> [Task details] Output the opening lines of the records exactly. End with the line that contains "def withGalley (d".
╭─ Dataset extract
-- ==== Sys2Proof/Machine/Galley.lean ====
section
/-!
DEFINITION. Galley queues (chapter 16, R365-R376): descriptors, puts, takes, parked takes, BLOCK waiters, commands.
-/
namespace Sys2Proof.Machine

def galleyPage : Nat := 0x10
def withGalley (d : Dev) (f : GalleySt → GalleySt) : Dev := { d with galley := f d.galley }

/-! ### Who takes part (R369, R374) -/

/-- Producers in the rank order of R374. -/
def producerKey : Producer → Nat
  | .survey u => u.val
  | .sdf n => 24 + n.val
  | .trav e => 40 + e.val
  | .eth m => 104 + m.val
  | .canf n => 106 + n.val
  | .uart n => 114 + n.val
  | .spi n => 122 + n.val
  | .i2c n => 130 + n.val

/-- Takers by number: Traverse engines 0-63, Press channels 64-191, interface queues 192-233. -/
def takerKey : Taker → Nat
  | .trav e => e.val
  | .press ch => 64 + ch.val
  | .eth m c => 192 + 8 * m.val + c.val
  | .canf n => 208 + n.val
  | .uart n => 216 + n.val
  | .spi n => 224 + n.val
  | .i2c n => 232 + n.val

/-- The controller page of an interface taker. -/
def ifPage (k : Nat) : Nat :=
  if k < 208 then 0x101 + (k - 192) / 8 else if k < 216 then 0x108 + (k - 208) else if k < 232 then 0x110 + (k - 216) else 0x120 + (k - 232)

/-- The drop event of a producer: Q_DROP, or RX_DROP of an interface (R88, R103, R201, R372). -/
def producerDrop (d : Dev) (p : Nat) : Dev :=
  if p < 24 then raiseEvt d (survPage p) 7
  else if p < 40 then raiseEvt d (sdfPage (p - 24)) (4 * ((p - 24) % 4) + 2)
  else if p < 104 then raiseEvt d (travPage (p - 40)) 13
  else if p < 106 then raiseEvt d (0x101 + (p - 104)) 0
  else if p < 114 then raiseEvt d (0x108 + (p - 106)) 0
  else raiseEvt d (if p < 130 then 0x110 + (p - 114) else 0x120 + (p - 130)) 0

/-! ### Descriptors (R365, R368) -/

structure QDesc where
  cfg : Word
  ptr : Word
  evt : Word
  stat : Word
deriving DecidableEq, Repr

def QDesc.en (q : QDesc) : Bool := bit q.cfg 35
def QDesc.pol (q : QDesc) : Nat := fld q.cfg 34 33
def QDesc.size (q : QDesc) : Nat := 2 ^ fld q.cfg 31 27
def QDesc.base (q : QDesc) : Nat := fld q.cfg 19 0
def QDesc.tail (q : QDesc) : Nat := fld q.ptr 33 17
def QDesc.head (q : QDesc) : Nat := fld q.ptr 16 0
/-- F = (TAIL − HEAD) mod 2^17 (R366). -/
def QDesc.fill (q : QDesc) : Nat := (q.tail + 2 ^ 17 - q.head) % 2 ^ 17
def QDesc.faulted (q : QDesc) : Bool := bit q.stat 23
def QDesc.setTail (q : QDesc) (n : Nat) : QDesc := { q with ptr := setFld q.ptr 33 17 n }
def QDesc.setHead (q : QDesc) (n : Nat) : QDesc := { q with ptr := setFld q.ptr 16 0 n }
/-- The word address that a count names in the ring (R366). -/
def QDesc.slot (q : QDesc) (n : Nat) : Nat := 0x4000000 + q.base + n % q.size
/-- Words discarded by the policy (R365). -/
def QDesc.dropped (q : QDesc) (n : Nat) : QDesc :=
  { q with stat := setFld (setBitW q.stat 22 true) 17 0 (satAdd 18 (fld q.stat 17 0) n) }

/-- An odd number of ones. -/
def oddBits (w : Word) : Bool := popFrom w 36 % 2 == 1

/-- PAR of the four words (R368). -/
def QDesc.parity (q : QDesc) : Nat :=
  (oddBits q.cfg).toNat + 2 * (oddBits q.ptr).toNat + 4 * (oddBits q.evt).toNat + 8 * (oddBits (q.stat &&& 0xFFFFFFFF#36)).toNat
def QDesc.parOk (q : QDesc) : Bool := fld q.stat 35 32 == q.parity
def QDesc.fixPar (q : QDesc) : QDesc := { q with stat := setFld q.stat 35 32 q.parity }

def descAddr (q k : Nat) : Nat := 0x5000000 + 4 * q + k

/-- What a read of a descriptor gives: its words, a critical error, or a wait for initialisation. -/
inductive DescRes where
  | desc (q : QDesc)
  | lost
deriving DecidableEq, Repr

/-- Galley reads a descriptor; an uncorrectable word is a critical error (R350, R368). -/
def readDesc (q : Nat) (s : State) : State × DescRes :=
  let one := fun (k : Nat) (s : State) =>
    match memLoad .galley true (descAddr q k) s with
    | (s1, .ok w) => (s1, some w)
    | (s1, .ecc) => (setDev s1 (critError s1.dev 2 (descAddr q k)), none)
    | (s1, _) => (s1, none)
  match one 0 s with
  | (s0, none) => (s0, .lost)
  | (s0, some a) =>
    match one 1 s0 with
    | (s1, none) => (s1, .lost)
    | (s1, some b) =>
      match one 2 s1 with
      | (s2, none) => (s2, .lost)
      | (s2, some c) =>
        match one 3 s2 with
        | (s3, none) => (s3, .lost)
        | (s3, some e) => (s3, .desc ⟨a, b, c, e⟩)

/-- Galley writes the words of a descriptor that changed, with their parity (R368). -/
def writeDesc (q : Nat) (old new : QDesc) (s : State) : State :=
  let n := new.fixPar
  let put := fun (k : Nat) (a b : Word) (s : State) =>
    if a = b then s else (memStore .galley (descAddr q k) (BitVec.allOnes 36) b s).1
  put 3 old.stat n.stat (put 2 old.evt n.evt (put 1 old.ptr n.ptr (put 0 old.cfg n.cfg s)))

/-- An error with GALLEY_ERRQ and its event (R367, R368, R370, R372, R375). -/
def galleyErr (d : Dev) (q code evt : Nat) : Dev :=
  raiseEvt (pf (pf d GALLEY_ERRQ.QUEUE q) GALLEY_ERRQ.CODE code) galleyPage evt

/-- A discard sets GALLEY_LASTOVF and, with OVEN, pulses the line of the queue (R373). -/
def discardEvt (d : Dev) (q : Nat) (x : QDesc) : Dev :=
  let d1 := pf d GALLEY_LASTOVF.Q q
  if bit x.evt 6 then drive d1 (1792 + fld x.evt 4 0) else d1

/-- Each slot that names the queue with ASRC = QUEUE is activated (R288, R373). -/
def activateQueue (d : Dev) (q : Nat) : Dev :=
  forUpTo 8 (fun c d => forUpTo 32 (fun s d =>
    if gf d (TSC_SLOTCFG.ASRC c s) = 1 ∧ gf d (TSC_SLOTPAR.QUEUE c s) = q then activate d c s else d) d) d

/-- A change of the fill from `f0` to `f1` crosses the watermark (R373). -/
def crosses (x : QDesc) (f0 f1 : Nat) : Bool :=
  let wm := fld x.evt 33 17
  if bit x.cfg 32 then decide (wm < f0 ∧ f1 ≤ wm) else decide (f0 < wm ∧ wm ≤ f1)

def crossEvt (d : Dev) (q : Nat) (x : QDesc) (f0 f1 : Nat) : Dev :=
  if crosses x f0 f1 then
    let d1 := pf (activateQueue d q) GALLEY_LASTWM.Q q
    if bit x.evt 7 then drive d1 (1792 + fld x.evt 4 0) else d1
  else d

/-! ### Puts (R369, R370, R372) -/

/-- What Galley answers to a put or take. -/
inductive QRes where
  | accepted
  | word (w : Word)
  /-- the policy discarded the record, or the queue is disabled or faulted -/
  | rejected
  | empty
  /-- a BLOCK producer waits -/
  | full
  /-- a payload fault at an address -/
  | fault (a : Nat)
  /-- nothing happened yet: initialisation, an earlier operation on the queue, PARK, or a critical error -/
  | busy
deriving DecidableEq, Repr

/-- Nothing earlier on the queue is unfinished: one operation at a time, in arrival order, and 16 in flight at most (R369,
R371). -/
def queueFree (d : Dev) (q : Nat) : Bool :=
  !(d.galley.posted.any fun p => decide (p.queue = q)) && mode d != mPark && decide (d.galley.posted.length < 16)

/-- Galley's accesses for an operation hold a tag of its own quota (R343, R369). -/
def galleyTag (q : Nat) (s : State) : State × Bool :=
  let (d, ok) := reqTag s.dev 17 (descAddr q 0)
  (setDev s d, ok)

/-- A parity mismatch found: FAULT, word 3 rewritten with its own parity, DESC_ERR (R368). -/
def parityFault (q : Nat) (x : QDesc) (s : State) : State :=
  let s1 := writeDesc q x { x with stat := setBitW x.stat 23 true } s
  setDev s1 (galleyErr s1.dev q 2 0)

/-- A descriptor opened for a put or take: refused with Q_OFF when disabled or faulted; a parity mismatch refuses it in
the same way, sets FAULT and raises DESC_ERR (R368, R370; log entry 83). -/
def openQueue (q : Nat) (s : State) : State × Option QDesc × Bool :=
  match readDesc q s with
  | (s1, .lost) => (s1, none, true)
  | (s1, .desc x) =>
    if x.faulted then (setDev s1 (galleyErr s1.dev q 4 3), none, false)
    else if !x.parOk then (parityFault q x (setDev s1 (galleyErr s1.dev q 4 3)), none, false)
    else if !x.en then (setDev s1 (galleyErr s1.dev q 4 3), none, false)
    else (s1, some x, false)

/-- The payload words of a put are stored from TAIL on (R366, R372): the address that failed, or the wait. -/
def storePayload (x : QDesc) : Nat → List Word → State → State × Option QRes
  | _, [], s => (s, none)
  | i, w :: ws, s =>
    match memStore .galley (x.slot (x.tail + i)) (BitVec.allOnes 36) w s with
    | (s1, .ok _) => storePayload x (i + 1) ws s1
    | (s1, .wait) => (s1, some .busy)
    | (s1, _) => (s1, some (.fault (x.slot (x.tail + i))))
╰─
> [Task output]
-- ==== Sys2Proof/Machine/Galley.lean ====
section
/-!
DEFINITION. Galley queues (chapter 16, R365-R376): descriptors, puts, takes, parked takes, BLOCK waiters, commands.
-/
namespace Sys2Proof.Machine

def galleyPage : Nat := 0x10
def withGalley (d : Dev) (f : GalleySt → GalleySt) : Dev := { d with galley := f d.galley }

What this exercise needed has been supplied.